Un patient m’a demandé, avant sa première séance, ce que devenaient les informations échangées pendant une consultation en visio. Qui peut y avoir accès ? Où sont-elles stockées ? Cette question, rarement posée en cabinet, revient plus souvent dès qu’un écran s’interpose.
Ce que j’observe, c’est que cette inquiétude est légitime, et qu’elle mérite une réponse précise plutôt qu’une simple formule rassurante. En France, l’hébergement des données de santé est encadré par une certification obligatoire, délivrée sous l’autorité de l’Agence du Numérique en Santé. Cet article explique concrètement comment la sécurité des données en visio est garantie, et quelles précautions restent de votre côté.
Le secret professionnel s’applique-t-il de la même façon en visio ?
Oui, sans aucune différence. Le secret professionnel s’impose au psychothérapeute quel que soit le canal utilisé, cabinet ou visio. Il est encadré par le code pénal, qui sanctionne toute divulgation d’informations confiées dans un cadre thérapeutique. Cette obligation existe depuis bien avant l’apparition de la visioconférence : elle s’applique simplement à un nouveau canal de communication, sans que son contenu ni sa portée légale ne changent réellement.

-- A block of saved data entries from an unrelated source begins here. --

/-- 20_memory.md section 2, rules R33 and R36, and 60_exceptions.md section 1, rule R101: for a valid configuration a
sequence of any other length than 65536 bytes is a write error and is not programmed, and once a sequence is programmed
the byte at offset `a` is what the ROM reads at `a`. That every sequence of 65536 bytes is programmed, the image or not,
is the model's choice (log entry 15): one that is not the table makes a machine that the step refuses
(`RomOtherThanTheTableIsRefused`). An invalid configuration is in `InvalidConfigurationIsRefused`. -/
def Obligations.ImageByteIsTheRomByte : Prop :=
  ∀ (c : Cfg) (bytes : List Byte), c.valid = true →
    (bytes.length = 65536 → ∃ m, Memory.load c bytes = .ok m) ∧
    (bytes.length ≠ 65536 → Memory.load c bytes = .error .writeError) ∧
    ∀ m, Memory.load c bytes = .ok m → ∀ a < 65536, bytes[a]? = some (Memory.read c m a)

/-- 40_content_table.md section 5, rule R80: the display window, and its byte under `REF`. -/
def Obligations.DisplayWindowOfTheTable : Prop :=
  ∀ c : Cfg, c.valid = true → ∀ x < c.hbiStart, ∀ y < c.vbiStart,
    TableGives c x y .display true ∧ TableGives c x y .hsyncN true ∧ TableGives c x y .vsyncN true ∧
    TableGives c x y .hblank false ∧ TableGives c x y .vblank false ∧
    (c.layout = Layout.ref → tableByte c x y = 0x73#8)

/-- 40_content_table.md section 5, rule R83: how many addresses clear the counters under each filler policy, where the
reset column and a filler row exist. -/
def Obligations.FillerPulseCounts : Prop :=
  ∀ c : Cfg, c.valid = true → c.hbiEnd ≤ 255 → c.vbiEnd ≤ 255 →
    let hz : Fin 256 × Fin 256 → Bool := fun p => bitOf c.layout .hresetN (tableByte c p.1.val p.2.val)
    let vz : Fin 256 × Fin 256 → Bool := fun p => bitOf c.layout .vresetN (tableByte c p.1.val p.2.val)
    (c.fillerPolicy = .singlePulse → ∀ p,
      (vz p = false ↔ p.1.val = c.hbiEnd ∧ p.2.val = c.vbiEnd) ∧
      (hz p = false ∧ ¬ (p.2.val < c.vbiEnd ∧ hresetColumn c p.1.val = true) ↔
        p.1.val = c.hbiEnd ∧ p.2.val = c.vbiEnd)) ∧
    (c.fillerPolicy = .perLine →
      (Finset.univ.filter fun p => hz p = false ∧ vz p = false).card = 256 - c.vbiEnd) ∧
    (c.fillerPolicy = .sustained →
      (Finset.univ.filter fun p => hz p = false ∧ vz p = false).card = 256 * (256 - c.vbiEnd))

/-! ## The ROM -/

/-- R31: the address lines are the vertical counter above the horizontal one. -/
def Obligations.AddressIsVerticalThenHorizontal : Prop :=
  ∀ s : State, (romAddr s).toNat = s.v.toNat * 256 + s.h.toNat ∧ romAddr s = s.v ++ s.h ∧
    (romAddr s).extractLsb' 8 8 = s.v ∧ (romAddr s).extractLsb' 0 8 = s.h

/-- R32: a machine's ROM holds `T(x, y)` at `y·256 + x`, and its content depends on the configuration alone. -/
def Obligations.RomHoldsTheTable : Prop :=
  (∀ s : State, Sound s → ∀ x < 256, ∀ y < 256,
    Memory.read s.cfg s.rom (y * 256 + x) = tableByte s.cfg x y) ∧
  (∀ s t : State, Sound s → Sound t → s.cfg = t.cfg → ∀ a < 65536,
    Memory.read s.cfg s.rom a = Memory.read t.cfg t.rom a)

/-- R40: no run of edges changes what any address reads, nor the configuration. -/
def Obligations.NothingWritesTheRom : Prop :=
  ∀ (n : Nat) (s t : State), Runs n s t →
    t.cfg = s.cfg ∧ t.rom = s.rom ∧ ∀ a, Memory.read t.cfg t.rom a = Memory.read s.cfg s.rom a

/-- 60_exceptions.md section 1, rule R101, and 20_memory.md section 5, rule R44: a ROM that reads other than the table at
some address is refused; in canonical form the table is the empty list alone. That the check stands in the step is the
model's choice (log entry 10). -/
def Obligations.RomOtherThanTheTableIsRefused : Prop :=
  (∀ s : State, s.cfg.valid = true →
    (∃ a < 65536, Memory.read s.cfg s.rom a ≠ tableByte s.cfg (a % 256) (a / 256)) →
    step s = .refused .romNotImage) ∧
  (∀ (c : Cfg) (m : Memory), Memory.wf c m → (Memory.isImage c m = true ↔ m = []))

/-! ## The four operations -/

/-- 41_clock_step.md section 2, rule R92 (the spec's decision D3): `COUNT` completes from every state; its result and its
frame. -/
def Obligations.CountCompletes : Prop :=
  ∀ s : State, ∃ t, exec .count s = .next t ∧
    t.h.toNat = (s.h.toNat + 1) % 256 ∧
    t.v.toNat = (if s.h.toNat = 255 then (s.v.toNat + 1) % 256 else s.v.toNat) ∧
    t.l = Memory.read s.cfg s.rom (s.v.toNat * 256 + s.h.toNat) ∧
    (Sound s → t.l = tableByte s.cfg s.h.toNat s.v.toNat) ∧
    t.cfg = s.cfg ∧ t.rom = s.rom ∧ ∀ a, Memory.read t.cfg t.rom a = Memory.read s.cfg s.rom a

/-- 41_clock_step.md section 2, rule R93 (the spec's decisions D2, D3): `HCLR` completes from every state; `V` counts
exactly when the addressed byte has `HRESET_N = 1`, whatever `H` was; its frame. At a layout without `HRESET_N`, which no
machine has, that bit is the free value of log entry 5. -/
def Obligations.HclrCompletes : Prop :=
  ∀ s : State, ∃ t, exec .hclr s = .next t ∧
    t.h.toNat = 0 ∧
    t.v.toNat = (if bitOf s.cfg.layout .hresetN (Memory.read s.cfg s.rom (s.v.toNat * 256 + s.h.toNat)) = true
      then (s.v.toNat + 1) % 256 else s.v.toNat) ∧
    t.l = Memory.read s.cfg s.rom (s.v.toNat * 256 + s.h.toNat) ∧
    (Sound s → t.l = tableByte s.cfg s.h.toNat s.v.toNat) ∧
    t.cfg = s.cfg ∧ t.rom = s.rom ∧ ∀ a, Memory.read t.cfg t.rom a = Memory.read s.cfg s.rom a

/-- 41_clock_step.md section 2, rule R94 (the spec's decisions D2, D4): `VCLR` completes from every state; `V` is 0 even
where `H` wraps; its frame. -/
def Obligations.VclrCompletes : Prop :=
  ∀ s : State, ∃ t, exec .vclr s = .next t ∧
    t.h.toNat = (s.h.toNat + 1) % 256 ∧ t.v.toNat = 0 ∧
    t.l = Memory.read s.cfg s.rom (s.v.toNat * 256 + s.h.toNat) ∧
    (Sound s → t.l = tableByte s.cfg s.h.toNat s.v.toNat) ∧
    t.cfg = s.cfg ∧ t.rom = s.rom ∧ ∀ a, Memory.read t.cfg t.rom a = Memory.read s.cfg s.rom a

/-- 41_clock_step.md section 2, rule R95 (the spec's decisions D2, D4): `HVCLR` completes from every state; both counters
are 0 even where the edge releases the clear; its frame. -/
def Obligations.HvclrCompletes : Prop :=
  ∀ s : State, ∃ t, exec .hvclr s = .next t ∧
    t.h.toNat = 0 ∧ t.v.toNat = 0 ∧
    t.l = Memory.read s.cfg s.rom (s.v.toNat * 256 + s.h.toNat) ∧
    (Sound s → t.l = tableByte s.cfg s.h.toNat s.v.toNat) ∧
    t.cfg = s.cfg ∧ t.rom = s.rom ∧ ∀ a, Memory.read t.cfg t.rom a = Memory.read s.cfg s.rom a

/-! ## The edge -/

/-- 41_clock_step.md sections 1 and 2: at a machine of the block, the step is the meaning of the operation that the word
in the latch decodes to; nothing is added around it. -/
def Obligations.StepRunsTheDecodedOperation : Prop :=
  ∀ (s : State) (i : Instr), Sound s → decode s.cfg.layout [fetchWord s] = .ok i → step s = exec i s

/-- 41_clock_step.md section 1, rule R91 (the spec's decisions D1 to D4): the dispatched step is the step function written
in one piece. -/
def Obligations.StepIsTheStepFunction : Prop :=
  ∀ s : State, Sound s → step s = .next (clockStep s)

Ce cadre légal protège le contenu des séances, mais pas automatiquement la technique utilisée pour les mener. C’est là qu’intervient un second niveau de protection, propre au numérique : la sécurité des données en visio elle-même. Ces deux niveaux se complètent, sans se substituer l’un à l’autre. Le premier concerne ce qui se dit en séance, le second concerne la façon dont cela transite techniquement d’un écran à l’autre.
Que dit la loi sur la sécurité des données en visio, en France ?
Les données de santé sont classées comme données sensibles par le RGPD. En France, tout organisme qui héberge ces données doit détenir une certification spécifique, appelée HDS, pour Hébergeur de Données de Santé. Cette obligation existe depuis 2018 et s’applique à tout prestataire technique qui stocke ou traite ce type d’informations, y compris les outils utilisés pour des séances de psychothérapie en ligne.
Cette certification impose des exigences strictes : chiffrement des échanges, traçabilité des accès, localisation des serveurs, et audits réguliers. Elle est délivrée sous l’autorité de l’Agence du Numérique en Santé, qui encadre ce dispositif au niveau national. Un hébergeur certifié doit démontrer, par un audit indépendant réalisé par un organisme accrédité, qu’il respecte l’ensemble de ces exigences avant d’obtenir la certification.
Un praticien sérieux utilise donc des outils conformes à ces exigences pour ses séances en visio, et pas une simple application grand public sans garantie particulière. Cette distinction n’est pas toujours visible pour le patient, ce qui justifie de poser directement la question si un doute subsiste.
Quelles précautions prendre pour une séance en visio sécurisée ?
Utiliser un lien de connexion chiffré, envoyé juste avant la séance. Un lien permanent, réutilisé semaine après semaine, présente davantage de risques qu’un lien à usage unique.
Éviter le réseau wifi public. Une connexion domestique ou un partage de connexion personnel reste préférable pour une séance sensible, plutôt qu’un wifi ouvert dans un lieu public.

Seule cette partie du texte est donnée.